Barclays is in exclusive talks to sell its iShares asset management unit to CVC Partners for about 3 billion pounds ($4.3 billion), a person familiar with the situation said on Tuesday.
The sale would not include the securities lending business of San Francisco-based Barclays Global Investors (BGI), the parent of iShares, the source told Reuters.
Barclays will retain a roughly 20 percent exposure to iShares through warrants, the source said.
Barclays shares trimmed earlier gains after the report and by 7:45 a.m. EDT they were at 150 pence, up 0.5 percent but down from 155p before the news.

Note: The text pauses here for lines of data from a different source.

/-- R520: a line of a bank is spared after the event `code`; a bank without a free spare raises SPD_SPARE_OUT once. -/
def spareLine (s0 : State) (p bank code : Nat) : State :=
  let s := handlerUse s0 (.spareMap p) 11 code
  let x := phys s p
  let n := tget 0 x.sparedLines bank
  if n < 8 then
    fadd (setPhys s p { x with sparedLines := tset 0 x.sparedLines bank (n + 1) }) .qreSpdSts 8 0 1 p
  else if x.spareOut.contains bank then s
  else
    let s1 := fset (setPhys s p { x with spareOut := x.spareOut ++ [bank] }) .qreSpdSts 9 9 1 p
    let s2 := qreError s1 p 2 0x0C bank
    bucketFull (fset s2 .qreCeb 15 0 (max 1 (fget s2 .qreCeb 31 16 p)) p) p

/-! ### Upset words -/

/-- The flipped bits of a word of a store and whether the error is hard. -/
def upsetOf (x : Quire) (st : Store) (word : Nat) : Nat × Bool :=
  x.upsets.foldl (fun a u => if u.store == st && u.word == word then (a.1 + u.bits, a.2 || u.hard) else a) (0, false)

/-- The words of a store among `words` that have upset cells, ascending. -/
def upsetWords (x : Quire) (st : Store) (words : Nat → Bool) : List Nat :=
  (((x.upsets.filter (fun u => u.store == st && words u.word && u.bits != 0)).map (·.word)).foldl
    (fun l w => if l.contains w then l else l.filter (· < w) ++ w :: l.filter (w < ·)) [])

/-- Forget the upsets of a word. -/
def dropUpset (x : Quire) (st : Store) (word : Nat) : Quire :=
  { x with upsets := x.upsets.filter (fun u => !(u.store == st && u.word == word)) }

/-- Upsets strike stores and paths of logical quire `q`. -/
def addUpsets (s : State) (q : Nat) (us : List StoreUpset) (ps : List PathUpset) : State :=
  if us.isEmpty && ps.isEmpty then s
  else setQuire s q { quire s q with upsets := (quire s q).upsets ++ us, strikes := (quire s q).strikes ++ ps }

/-- The bits that upsets of a path invert, as (index, bit), in the first execution or in the second. -/
def strikesOf (x : Quire) (p : UPath) (again : Bool) : List (Nat × Nat) :=
  (x.strikes.filter (fun u => u.path == p && u.again == again)).map (fun u => (u.idx, u.bit))

/-- A check on a path has been made: its upsets are gone. -/
def dropStrikes (s : State) (q : Nat) (p : UPath) : State :=
  if (quire s q).strikes.isEmpty then s
  else setQuire s q { quire s q with strikes := (quire s q).strikes.filter (fun u => u.path != p) }

/-! ### Scratchpad (R25, R493) -/

/-- Bytes of a scratchpad. -/
def spadSize : Nat := 2097152

/-- R520: a read of `word` spares its line. The spare takes the corrected words, so that the line's other words keep no
correctable error; with no spare free the failed cells stay and their words are corrected in place. -/
def spareWord (s : State) (q p word code : Nat) : State :=
  let free := decide (tget 0 (phys s p).sparedLines (word / 8 % 32) < 8)
  let s1 := spareLine s p (word / 8 % 32) code
  if !free then s1 else
  let x := quire s1 q
  setQuire s1 q { x with upsets := x.upsets.filter (fun u =>
    !(u.store == .spad && (u.word == word || (u.word / 8 == word / 8 && (upsetOf x .spad u.word).1 == 1)))) }

/-- A scratchpad word is read: a correctable error is corrected and written back, an uncorrectable one found poisons it. The
cells of a hard error stay failed until the line is spared. -/
def spadDecode (s : State) (q : Nat) (word : Nat) : State :=
  let x := quire s q
  let (n, hard) := upsetOf x .spad word
  if n = 0 then s else
  let p := pOf s q
  let bank := word / 8 % 32
  let s1 := if hard then s else setQuire s q (dropUpset x .spad word)
  if n = 1 then
    let s2 := qreError s1 p 0 0x09 bank 0 (some (8 * word))
    if hard then spareWord s2 q p word 0x09 else s2
  else
    let y := quire s1 q
    if y.spadPoison.contains word then s1
    else
      let s2 := setQuire s1 q { y with spadPoison := y.spadPoison ++ [word] }
      spareWord (qreError s2 p 2 0x0A bank 0 (some (8 * word))) q p word 0x0A

/-- Every upset word of a scratchpad range is read. -/
def spadTouch (s : State) (q a n : Nat) : State :=
  if (quire s q).upsets.isEmpty then s
  else (upsetWords (quire s q) .spad (fun w => decide (8 * w < a + n) && decide (a < 8 * w + 8))).foldl
    (fun s w => spadDecode s q w) s

/-- A scratchpad range holds a poisoned word. -/
def spadBad (s : State) (q a n : Nat) : Bool :=
  (quire s q).spadPoison.any (fun w => decide (8 * w < a + n) && decide (a < 8 * w + 8))

/-- The bytes of a scratchpad range as stored. -/
def spadBytes (s : State) (q a n : Nat) : List Byte := tslice blankByte (quire s q).spad a n

/-- Read a scratchpad range; none where it meets poison. -/
def spadRead (s : State) (q a n : Nat) : State × Option (List Byte) :=
  let s1 := spadTouch s q a n
  (s1, if spadBad s1 q a n then none else some (spadBytes s1 q a n))

/-- Write a scratchpad range: whole words lose their soft upsets and their poison, a word written in part is read first. -/
def spadWrite (s : State) (q a : Nat) (bs : List Byte) : State :=
  let n := bs.length
  if n = 0 then s else
  let whole (w : Nat) : Bool := decide (a ≤ 8 * w) && decide (8 * w + 8 ≤ a + n)
  let s1 := if a % 8 = 0 && n % 8 = 0 then s else spadTouch (spadTouch s q a 1) q (a + n - 1) 1
  let x := quire s1 q
  setQuire s1 q { x with
    spad := tputs blankByte x.spad a bs
    spadPoison := x.spadPoison.filter (fun w => !whole w)
    upsets := x.upsets.filter (fun u => !(u.store == .spad && !u.hard && whole u.word)) }

/-! ### Stream registers (R101, R135, R136) -/

/-- Scalar register `i`. -/
def Stream.s (x : Stream) (i : Nat) : Nat := if i = 0 then 0 else (tget 0#64 x.sregs i).toNat
/-- Predicate register `i`. -/
def Stream.p (x : Stream) (i : Nat) : Pred := if i = 0 then BitVec.allOnes 1024 else tget 0#1024 x.pregs i
/-- Vector register `i`. -/
def Stream.v (x : Stream) (i : Nat) : VReg := tget 0#16384 x.vregs i
/-- Write scalar register `i`; s0 discards it. -/
def Stream.setS (x : Stream) (i v : Nat) : Stream :=
  if i = 0 then x else { x with sregs := tset 0#64 x.sregs i (BitVec.ofNat 64 v) }
/-- Write predicate register `i`; p0 discards it. -/
def Stream.setP (x : Stream) (i : Nat) (v : Pred) : Stream := if i = 0 then x else { x with pregs := tset 0#1024 x.pregs i v }
/-- Write vector register `i`. -/
def Stream.setV (x : Stream) (i : Nat) (v : VReg) : Stream := { x with vregs := tset 0#16384 x.vregs i v }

Barclays declined to comment. It said on Monday talks about the sale of the exchange-traded funds unit were progressing well, alongside news it had rejected an offer to take part in a British government plan to insure risky assets.

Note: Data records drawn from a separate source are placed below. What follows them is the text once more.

-- ==== Sys2Proof/Machine/Operands.lean ====
section
/-! DEFINITION. Operand forms and the issue of a Zidal instruction: fetch, decoding, guard, register and scratchpad hazards, the
order of the issue checks (R128–R131, R142–R150, R601). -/

namespace Sys2Proof.Machine

/-- What an operand slot of an instruction word names (R146). -/
inductive Slot where
  | none
  /-- A scalar register read. -/
  | s
  /-- A scalar register written. -/
  | sw
  /-- A scalar register read at issue and then written. -/
  | sx
  | v
  | vw
  | p
  | pw
  /-- A tile handle. -/
  | t
  deriving DecidableEq, Repr

/-- The encoding rules of one instruction word: its opcode, slots, the bits of `[34:0]` outside its slots that it uses, and the
conditions its reserved codes and gates put on it. -/
structure Op where
  maj : Nat
  sub : Nat
  f1 : Slot := .none
  f2 : Slot := .none
  f3 : Slot := .none
  f4 : Slot := .none
  /-- Bits of `[34:0]` that options or immediates may set. -/
  opt : Nat := 0
  /-- ORD is accepted (Table 05.7). -/
  ord : Bool := false
  /-- The long form is required. -/
  long : Bool := false
  /-- Every reserved code or value of the word is avoided. -/
  codes : Bool := true
  /-- Feature bits the word names (Table 05.4). -/
  gates : List Nat := []
  /-- The guard masks elements rather than the instruction (R147). -/
  masks : Bool := false
  /-- Vector registers read or written beyond the slots. -/
  vRd : List Nat := []
  vWr : List Nat := []
  /-- A memory operation, or an access to the scratchpad, that an earlier acquire holds back (R175, R181). -/
  effect : Bool := false
  deriving DecidableEq, Repr

/-- Field F3 of the word. -/
def f3Of (w : IWord) : Nat := bits w.low.toNat 34 29
/-- Field F4 of the word. -/
def f4Of (w : IWord) : Nat := bits w.low.toNat 28 23
/-- The OPT field of the word. -/
def optOf (w : IWord) : Nat := bits w.low.toNat 22 0
/-- Bits `[hi:lo]` of OPT. -/
def optF (w : IWord) (hi lo : Nat) : Nat := bits w.low.toNat hi lo
/-- The signed 35-bit immediate. -/
def imm35 (w : IWord) : Int := signed 35 w.low.toNat
/-- The signed 29-bit branch offset. -/
def imm29 (w : IWord) : Int := signed 29 w.low.toNat

/-- A slot holds no nonzero unused bit (R146). -/
def slotOk (k : Slot) (n : Nat) : Bool :=
  match k with
  | .none => n == 0
  | .s | .sw | .sx => true
  | .v | .vw | .t => decide (n < 32)
  | .p | .pw => decide (n < 8)

/-- R145, R146, R148: the word decodes under the rules of `o`. -/
def decodes (o : Op) (w : IWord) : Bool :=
  let low := w.low.toNat
  let slots := (if o.f3 = .none then 0 else maskOf 34 29) + (if o.f4 = .none then 0 else maskOf 28 23)
  slotOk o.f1 w.f1.toNat && slotOk o.f2 w.f2.toNat && (o.f3 = .none || slotOk o.f3 (f3Of w))
    && (o.f4 = .none || slotOk o.f4 (f4Of w)) && andNot low (slots ||| o.opt) == 0
    && (o.ord || w.ord == 0) && w.long == o.long
    && (!w.long || (bits w.ext.toNat 63 58 == 63 && bits w.ext.toNat 45 0 == 0)) && o.codes

/-- R139, R142: the program admits every feature the word names. -/
def gatesOk (o : Op) (g : Program) : Bool :=
  o.gates.all (fun b => bit g.features b && (! [3, 5, 8, 11].contains b || g.vminor == 1))

/-- The registers of kind `p` that the slots name. -/
def slotRegs (o : Op) (w : IWord) (p : Slot → Bool) : List Nat :=
  (if p o.f1 then [w.f1.toNat] else []) ++ (if p o.f2 then [w.f2.toNat] else [])
    ++ (if p o.f3 then [f3Of w] else []) ++ (if p o.f4 then [f4Of w] else [])

/-- Two lists share a member. -/
def meets (a b : List Nat) : Bool := a.any (fun x => b.contains x)

/-- The program a stream runs. -/
def programOf (s : State) (q st : Nat) : Program :=
  (tfind (deckle s (dkOf s q)).programs ((stream s q st).prog % 64)).getD { gen := 0, live := false }

/-- The flight of an instruction that issues now: its scalar operands are read, its registers are those of its slots. -/
def newFlight (s : State) (q st : Nat) (w : IWord) (o : Op) : Flight :=
  let x := stream s q st
  let e := w.ext.toNat
  { stream := st, seq := x.nextSeq, pc := x.pc, maj := o.maj, sub := o.sub, w := w
    vals := [x.s w.f1.toNat, x.s w.f2.toNat, x.s (f3Of w), x.s (f4Of w), x.s (bits e 57 52), x.s (bits e 51 46)]
    part := .sequencer, phase := .queued, eff := o.effect
    sWr := (slotRegs o w (fun k => k == .sw || k == .sx)).filter (· != 0)
    vRd := slotRegs o w (fun k => k == .v) ++ o.vRd
    vWr := slotRegs o w (fun k => k == .vw) ++ o.vWr
    pRd := (slotRegs o w (fun k => k == .p) ++ (if o.masks then [w.pg.toNat] else [])).filter (· != 0)
    pWr := (slotRegs o w (fun k => k == .pw)).filter (· != 0) }

/-- Operand value `i` of a flight: F1–F4, then the two registers of an extension word. -/
def Flight.val (f : Flight) (i : Nat) : Nat := nth 0 f.vals i

/-- R130: a register the instruction reads has a write outstanding, or one it writes a write or a read. -/
def hazard (x : Quire) (f : Flight) (sRd : List Nat) : Bool :=
  (flightsOf x f.stream).any (fun g =>
    meets g.sWr (sRd ++ f.sWr) || meets g.vWr (f.vRd ++ f.vWr) || meets g.vRd f.vWr
      || meets g.pWr (f.pRd ++ f.pWr) || meets g.pRd f.pWr)

/-- R129: the issue window has no entry for the stream. -/
def windowFull (x : Quire) (st : Nat) : Bool :=
  let n := (flightsOf x st).length
  let shared := (List.range 8).foldl (fun a i => a + ((flightsOf x i).length - 1)) 0
  n ≥ 25 || (n ≥ 1 && shared ≥ 56)

/-- The device lets instructions issue in logical quire `q` (R479, R505, R534). -/
def issuesIn (s : State) (q : Nat) : Bool :=
  s.boot.ready && !s.fe && s.power.rails && !s.power.stopping && decide (q < 64)
    && (match deckleOfQuire s q with | some d => (deckle s d).phase == .active | none => false)
    && (match physOf s q with | some p => !(phys s p).fenced | none => false)

/-- A fence of the stream has not ended (R177). -/
def fenced (x : Quire) (st : Nat) : Bool := (flightsOf x st).any (fun g => g.maj == 0x23 && g.sub == 0)

/-- An instruction in flight whose acquire holds later operations back (R175, R186, R187). -/
def acquiring (g : Flight) : Bool :=
  if g.maj = 0x23 then g.sub == 1 || g.sub == 3 || bit g.w.ord.toNat 0 else bit g.w.ord.toNat 0

/-- Stream `st` of quire `q` may issue. -/
def mayIssue (s : State) (q st : Nat) : Bool :=
  issuesIn s q && decide (st < 8) && (stream s q st).state == .running && !(stream s q st).ending
    && !(stream s q st).leaving && !fenced (quire s q) st

/-- An issue fault (R163) of the instruction with opcode `maj`, `sub`. -/
def issueFault (s : State) (q st maj sub code : Nat) : State :=
  let x := stream s q st
  settleQuire (streamFault (setStream s q st { x with nextSeq := x.nextSeq + 1 }) q st
    { code := code, multi := false, exec := false, maj := maj, sub := sub, pc := x.pc, seq := x.nextSeq }) q

/-- The minor opcodes assigned to a major (R149, Tables 05.7–05.19). -/
def assigned (maj sub : Nat) : Bool :=
  match maj with
  | 0x01 | 0x02 => decide (sub ≤ 9)
  | 0x03 | 0x14 | 0x23 => decide (sub ≤ 6)
  | 0x04 => decide (sub ≤ 5)
  | 0x05 | 0x06 | 0x0B | 0x0C => decide (sub ≤ 1)
  | 0x07 => decide (sub ≤ 4)
  | 0x08 | 0x1C => decide (sub ≤ 7)
  | 0x09 => decide (sub ≤ 10)
  | 0x0A => decide (sub ≤ 5) || (decide (8 ≤ sub) && decide (sub ≤ 10))
  | 0x10 => decide (sub ≤ 8)
  | 0x18 => decide (sub ≤ 11)
  | 0x20 | 0x26 => decide (sub ≤ 2)
  | 0x28 => decide (sub ≤ 3)
  | _ => false

/-- The base word of an instruction (Table 05.5). -/
def baseWord (maj sub : Nat) (w : IWord) : Nat :=
  maj * 2 ^ 58 + w.ord.toNat * 2 ^ 56 + b2n w.long * 2 ^ 55 + w.pg.toNat * 2 ^ 52 + sub * 2 ^ 47 + w.f1.toNat * 2 ^ 41
    + w.f2.toNat * 2 ^ 35 + w.low.toNat

/-- What the fetch at a stream's PC gives: the base word and the extension word, or a fault. -/
inductive Fetched where
  | word (base ext : Nat)
  | fault (code : Nat)
  deriving DecidableEq, Repr

/-- R326: a line is consumed when an access of the quire touches it. -/
def consumeLines (s : State) (q : Nat) (mem : List (Nat × Nat)) : State :=
  let x := quire s q
  if x.prefetch.isEmpty || mem.isEmpty then s
  else setQuire s q { x with prefetch := x.prefetch.map (fun p =>
    (p.1, mem.foldl (fun (y : Prefetch) r =>
      if overlaps r (y.addr, y.len) then
        { y with used := max y.used ((min (r.1 + r.2) (y.addr + y.len) - 1) / 128 + 1 - y.addr / 128) }
      else y) p.2)) }

/-- One 8-byte word of the code section, through the L1 data cache. -/
def codeWord (s : State) (q : Nat) (g : Program) (pc : Nat) : State × Fetched :=
  if pc + 8 > g.codeSize then (s, .fault 4)
  else match dkRead (consumeLines s q [(g.base + g.codeOff + pc, 8)]) (dkOf s q) (.fetch (pOf s q)) (g.base + g.codeOff + pc) 8 with
    | (s1, .ok bs) => (s1, .word (leNat bs) 0)
    | (s1, .bad c dpa) =>
      (match dpa with
        | some a => qrePoison s1 (pOf s q) (deckleOfQuire s q) a
        | none => s1, .fault c)

/-- R143: the fetch of the base word, and of the extension word of a T.MMA whose LONG is 1, the one instruction with a long form. -/
def fetch (s : State) (q st : Nat) : State × Fetched :=
  let g := programOf s q st
  let pc := (stream s q st).pc
  if pc < g.codeSize && pc % 8 != 0 then (s, .fault 1)
  else match codeWord s q g pc with
    | (s1, .word b _) =>
      if bit b 55 && bits b 63 58 == 0x14 && bits b 51 47 == 2 then
        match codeWord s1 q g (pc + 8) with
        | (s2, .word e _) => (s2, .word b e)
        | r => r
      else (s1, .word b 0)
    | r => r

/-- The word `w` of opcode `maj`, `sub` is the one fetched. -/
def isWord (maj sub : Nat) (w : IWord) (base ext : Nat) : Bool :=
  base == baseWord maj sub w && (!w.long || maj != 0x14 || sub != 2 || ext == w.ext.toNat)

/-- The stream moves past the instruction, which counts as issued (R597). -/
def advance (s0 : State) (q st : Nat) (w : IWord) : State :=
  let s := fadd s0 .qrePrf 63 0 1 (pOf s0 q) 1
  let x := stream s q st
  setStream s q st { x with pc := x.pc + (if w.long then 16 else 8), nextSeq := x.nextSeq + 1, openWait := none }

/-- The instruction has issued and its part has not begun it. -/
def waitsToStart (g : Flight) : Bool :=
  match g.phase with
  | .queued | .held | .fence _ => true
  | _ => false

/-- A range of one list meets a range of another. -/
def rangesMeet (a b : List (Nat × Nat)) : Bool := a.any (fun r => b.any (overlaps r))

/-- The instructions of the flight's stream that precede it. -/
def earlierOf (x : Quire) (f : Flight) : List Flight := (flightsOf x f.stream).filter (fun g => decide (g.seq < f.seq))

/-- An instruction that holds a read reservation on its sources while it is in flight: T.PRELOAD, T.MMA, T.MERGE (R46, R73), P.NTT and
P.INTT (R240). -/
def reserves (g : Flight) : Bool := (g.maj == 0x14 && decide (1 ≤ g.sub) && decide (g.sub ≤ 3)) || (g.maj == 0x18 && decide (g.sub ≤ 1))

/-- `g` issued before `f`. -/
def issuedBefore (x : Quire) (g f : Flight) : Bool :=
  (x.flights.takeWhile (fun h => !(h.stream == f.stream && h.seq == f.seq))).any (fun h => h.stream == g.stream && h.seq == g.seq)

/-- R46: another stream reserves a range that the flight would write.  Of two that each reserve what the other would write, neither
started, the one that issued first goes on. -/
def reservedFrom (x : Quire) (f : Flight) : Bool :=
  x.flights.any (fun g => g.stream != f.stream && reserves g && rangesMeet f.spWr g.spRd
    && !(reserves f && rangesMeet g.spWr f.spRd && !issuedBefore x g f))

/-- A P. instruction on tagged operands (R245). -/
def isTagged (g : Flight) : Bool := g.maj == 0x18 && decide (2 ≤ g.sub)

/-- R245: a tagged P. instruction of the quire that issued earlier has not ended. -/
def taggedBefore (x : Quire) (f : Flight) : Bool :=
  isTagged f && (x.flights.takeWhile (fun h => !(h.stream == f.stream && h.seq == f.seq))).any isTagged

/-- What keeps an issued instruction from starting: an acquire before it (R175, R181), a scratchpad range that an earlier instruction
of its stream still reads or writes (R180) or that another stream reserves (R46), a memory location of an earlier operation (R173), an
earlier tagged P. instruction (R245). -/
def blocked (x : Quire) (f : Flight) : Bool :=
  let e := earlierOf x f
  (f.eff && e.any acquiring)
    || e.any (fun g => rangesMeet f.spWr g.spRd || rangesMeet f.spWr g.spWr || rangesMeet f.spRd g.spWr || rangesMeet f.mem g.mem)
    || reservedFrom x f || taggedBefore x f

Analysts had put the value of iShares at about 3 billion pounds, though bank industry sources had said bidders could be willing to bid near 4 billion pounds.
The option of the warrants could be worth over 500 million pounds on the estimated value of the deal.
Excluding the securities lending business will make the deal less complex with U.S. regulators, the source said.
A second source said one of the other bidders had wanted to include that shared business, which had made it harder to value the business.
It was not immediately clear whether CVC was bidding alone, or whether it was part of a consortium. The private equity house declined to comment.
Goldman Sachs had earlier been mooted as a potential bidder, as were Bain Capital and a consortium of Hellman & Friedman and Apax Partners.
The source said a deal could be reached late this week but could not be more specific about the precise timing of the deal, as details were being hammered out.
Barclays said on Friday it did not need to raise any fresh capital after Britain's financial regulator subjected it to a strict stress test and was satisfied its balance sheet could withstand more pain.
It said the offer to take the UK government asset insurance was not in the economic interests of its investors. Joining the scheme could have increased political interference, analysts said.